TASK GOAL:
Check every line of the entries below for the word "params", then give only the number of lines that have it.

INPUT DATA:
/-! ## The block cipher -/

/-- 42_simple_modulus.md R201, R202, R204, R206, R209 to R211: EncBlock and DecBlock step by step, the arithmetic on unbounded
integers, and the bound of the ring words. The byte order of the words, the zero padding, the 32-bit product and the loss of
the upper half are what the spec marks as from general knowledge (GK3, GK10, GK6, GK7, log entry 7). -/
def Obligations.BlockFunctionsStepByStep : Prop :=
  (∀ (p : List Byte) (i : Nat), p.length = 8 → i < 4 →
    ∃ lo hi, p[2 * i]? = some lo ∧ p[2 * i + 1]? = some hi ∧ (plainWord p i).toNat = lo.toNat + 256 * hi.toNat) ∧
  (∀ (k : KeySet) (i : Fin 4) (c prev : Word),
    (modStep k i c prev).toNat =
      ((xorWord k i ^^^ c ^^^ prev).toNat * (mulWord k i).toNat) % 2 ^ 32 % (modWord k i).toNat) ∧
  (∀ (k : KeySet) (c : Quad),
    let r := modRing k c
    r.w0 = modStep k 0 c.w0 0#32 ∧ r.w1 = modStep k 1 c.w1 (r.w0 &&& 0xFFFF#32) ∧
    r.w2 = modStep k 2 c.w2 (r.w1 &&& 0xFFFF#32) ∧ r.w3 = modStep k 3 c.w3 (r.w2 &&& 0xFFFF#32) ∧
    (¬ zeroModulus k →
      r.w0.toNat < (modWord k 0).toNat ∧ r.w1.toNat < (modWord k 1).toNat ∧
      r.w2.toNat < (modWord k 2).toNat ∧ r.w3.toNat < (modWord k 3).toNat)) ∧
  (∀ (o : MixOrder) (k : KeySet) (b : List Byte), b.length ≤ 8 →
    let p := b ++ List.replicate (8 - b.length) 0#8
    let x := 0xF8#8 ^^^ p.foldr (· ^^^ ·) 0#8
    let c : Quad := { w0 := plainWord p 0, w1 := plainWord p 1, w2 := plainWord p 2, w3 := plainWord p 3 }
    (encodeBlock o k b).x = x ∧
    (encodeBlock o k b).eb = packBlock (mixRing o k (modRing k c)) (BitVec.ofNat 8 b.length ^^^ 0x3D#8 ^^^ x) x) ∧
  (∀ (o : MixOrder) (d : KeySet) (eb : List Byte),
    let r := unmixRing o d (unpackRing eb)
    let w := fun (i : Fin 4) (ring prev : Word) =>
      xorWord d i ^^^ BitVec.ofNat 32 ((ring.toNat * (mulWord d i).toNat) % 2 ^ 32 % (modWord d i).toNat) ^^^ prev
    let low := fun (v : Word) => BitVec.ofNat 8 v.toNat
    let high := fun (v : Word) => BitVec.ofNat 8 (v.toNat / 256)
    let w0 := w 0 r.w0 0#32
    let w1 := w 1 r.w1 (r.w0 &&& 0xFFFF#32)
    let w2 := w 2 r.w2 (r.w1 &&& 0xFFFF#32)
    let w3 := w 3 r.w3 (r.w2 &&& 0xFFFF#32)
    (decodeBlock o d eb).o = [low w0, high w0, low w1, high w1, low w2, high w2, low w3, high w3] ∧
    (decodeBlock o d eb).n = (unpackSize eb ^^^ unpackChecksum eb ^^^ 0x3D#8).toNat ∧
    ((decodeBlock o d eb).ok = true ↔ 0xF8#8 ^^^ (decodeBlock o d eb).o.foldr (· ^^^ ·) 0#8 = unpackChecksum eb))

/-- 42_simple_modulus.md R203, R208: the mix as its formula says, for both orders, which differ, and the unmix undoes it. The ascending
order is from general knowledge (GK8, log entry 7). -/
def Obligations.UnmixUndoesMix : Prop :=
  (∀ (k : KeySet) (r : Quad),
    let d := mixRing .desc k r
    d.w3 = r.w3 ∧ d.w2 = r.w2 ^^^ xorWord k 2 ^^^ lo16 r.w3 ∧ d.w1 = r.w1 ^^^ xorWord k 1 ^^^ lo16 d.w2 ∧
      d.w0 = r.w0 ^^^ xorWord k 0 ^^^ lo16 d.w1) ∧
  (∀ (k : KeySet) (r : Quad),
    let u := mixRing .asc k r
    u.w3 = r.w3 ∧ u.w2 = r.w2 ^^^ xorWord k 2 ^^^ lo16 r.w3 ∧ u.w1 = r.w1 ^^^ xorWord k 1 ^^^ lo16 r.w2 ∧
      u.w0 = r.w0 ^^^ xorWord k 0 ^^^ lo16 r.w1) ∧
  (∀ (o : MixOrder) (k : KeySet) (r : Quad), unmixRing o k (mixRing o k r) = r ∧ mixRing o k (unmixRing o k r) = r) ∧
  (∃ (k : KeySet) (b : List Byte), (encodeBlock .desc k b).eb ≠ (encodeBlock .asc k b).eb)

/-- 30_encoding.md R134: where each bit of the ring words, S and X stands in an encrypted block. The layout is what the spec
marks as from general knowledge (GK4, log entry 7). -/
def Obligations.PackPlacesEveryBit : Prop :=
  ∀ (r : Quad) (s x : Byte),
    (packBlock r s x).length = 11 ∧
    (∀ (i : Nat) (w : Word), [r.w0, r.w1, r.w2, r.w3][i]? = some w →
      (∀ j, j < 8 → bitAt (packBlock r s x) (18 * i + j) = w.getLsbD (7 - j)) ∧
      (∀ j, j < 8 → bitAt (packBlock r s x) (18 * i + 8 + j) = w.getLsbD (15 - j)) ∧
      bitAt (packBlock r s x) (18 * i + 16) = w.getLsbD 17 ∧ bitAt (packBlock r s x) (18 * i + 17) = w.getLsbD 16) ∧
    (∀ j, j < 8 → bitAt (packBlock r s x) (72 + j) = s.getLsbD (7 - j)) ∧
    (∀ j, j < 8 → bitAt (packBlock r s x) (80 + j) = x.getLsbD (7 - j))

/-- 42_simple_modulus.md R207: where each unpacked bit comes from, and its sentence marked [derived],
`Unpack(Pack(RING, S, X)) = (RING mod 2^18, S, X)`. The layout is from general knowledge (GK4, log entry 7). -/
def Obligations.UnpackInvertsPack : Prop :=
  (∀ eb : List Byte,
    let r := unpackRing eb
    (∀ (i : Nat) (w : Word), [r.w0, r.w1, r.w2, r.w3][i]? = some w →
      (∀ j, j < 8 → w.getLsbD (7 - j) = bitAt eb (18 * i + j)) ∧
      (∀ j, j < 8 → w.getLsbD (15 - j) = bitAt eb (18 * i + 8 + j)) ∧
      w.getLsbD 17 = bitAt eb (18 * i + 16) ∧ w.getLsbD 16 = bitAt eb (18 * i + 17) ∧
      ∀ b, 18 ≤ b → w.getLsbD b = false) ∧
    (∀ j, j < 8 → (unpackSize eb).getLsbD (7 - j) = bitAt eb (72 + j)) ∧
    (∀ j, j < 8 → (unpackChecksum eb).getLsbD (7 - j) = bitAt eb (80 + j))) ∧
  ∀ (r : Quad) (s x : Byte),
    unpackRing (packBlock r s x) =
      { w0 := BitVec.ofNat 32 (r.w0.toNat % 2 ^ 18), w1 := BitVec.ofNat 32 (r.w1.toNat % 2 ^ 18),
        w2 := BitVec.ofNat 32 (r.w2.toNat % 2 ^ 18), w3 := BitVec.ofNat 32 (r.w3.toNat % 2 ^ 18) } ∧
    unpackSize (packBlock r s x) = s ∧ unpackChecksum (packBlock r s x) = x

/-- 42_simple_modulus.md R212, its sentences marked [derived]: the round trip under the matching key condition, for both orders and every block; the
default pairs meet the condition. -/
def Obligations.MatchingKeysRoundTripEveryBlock : Prop :=
  matchingKeys ksS2cEnc ksS2cDec ∧ matchingKeys ksC2sEnc ksC2sDec ∧
  ∀ (o : MixOrder) (k d : KeySet) (b : List Byte), matchingKeys k d → 1 ≤ b.length → b.length ≤ 8 →
    decodeBlock o d (encodeBlock o k b).eb =
      { o := b ++ List.replicate (8 - b.length) 0#8, n := b.length, ok := true }

/-- 42_simple_modulus.md R213: SMENCB. -/
def Obligations.SmencbEncryptsOneBlock : Prop :=
  decode 0x00000010#32 = .command .smencb ∧
  ∀ s : State,
    let n := s.len.toNat
    (n = 0 ∨ 8 < n → exec .smencb s = .next (failWith s .blockSize)) ∧
    (1 ≤ n → n ≤ 8 → s.params.bufSize < s.src.toNat + n → exec .smencb s = .next (failWith s .bufRange)) ∧
    (1 ≤ n → n ≤ 8 → s.src.toNat + n ≤ s.params.bufSize → s.params.bufSize < s.dst.toNat + 11 →
      exec .smencb s = .next (failWith s .bufRange)) ∧
    (1 ≤ n → n ≤ 8 → s.src.toNat + n ≤ s.params.bufSize → s.dst.toNat + 11 ≤ s.params.bufSize → zeroModulus s.ekey →
      exec .smencb s = .next (failWith s .keyInvalid)) ∧
    (1 ≤ n → n ≤ 8 → s.src.toNat + n ≤ s.params.bufSize → s.dst.toNat + 11 ≤ s.params.bufSize → ¬ zeroModulus s.ekey →
      unwrittenIn s.buf s.src.toNat n → exec .smencb s = .fault .unwrittenRead) ∧
    (∀ b : List Byte, 1 ≤ n → n ≤ 8 → s.src.toNat + n ≤ s.params.bufSize → s.dst.toNat + 11 ≤ s.params.bufSize →
      ¬ zeroModulus s.ekey → b.length = n → holdsAt s.buf s.src.toNat b →
      let e := encodeBlock s.params.encMixOrder s.ekey b
      ∃ buf, exec .smencb s = .next { succeed s 11#32 (e.x.setWidth 32) with buf := buf } ∧
        storesOnly s.buf buf s.dst.toNat e.eb)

REPLY TO THE EXERCISE:
6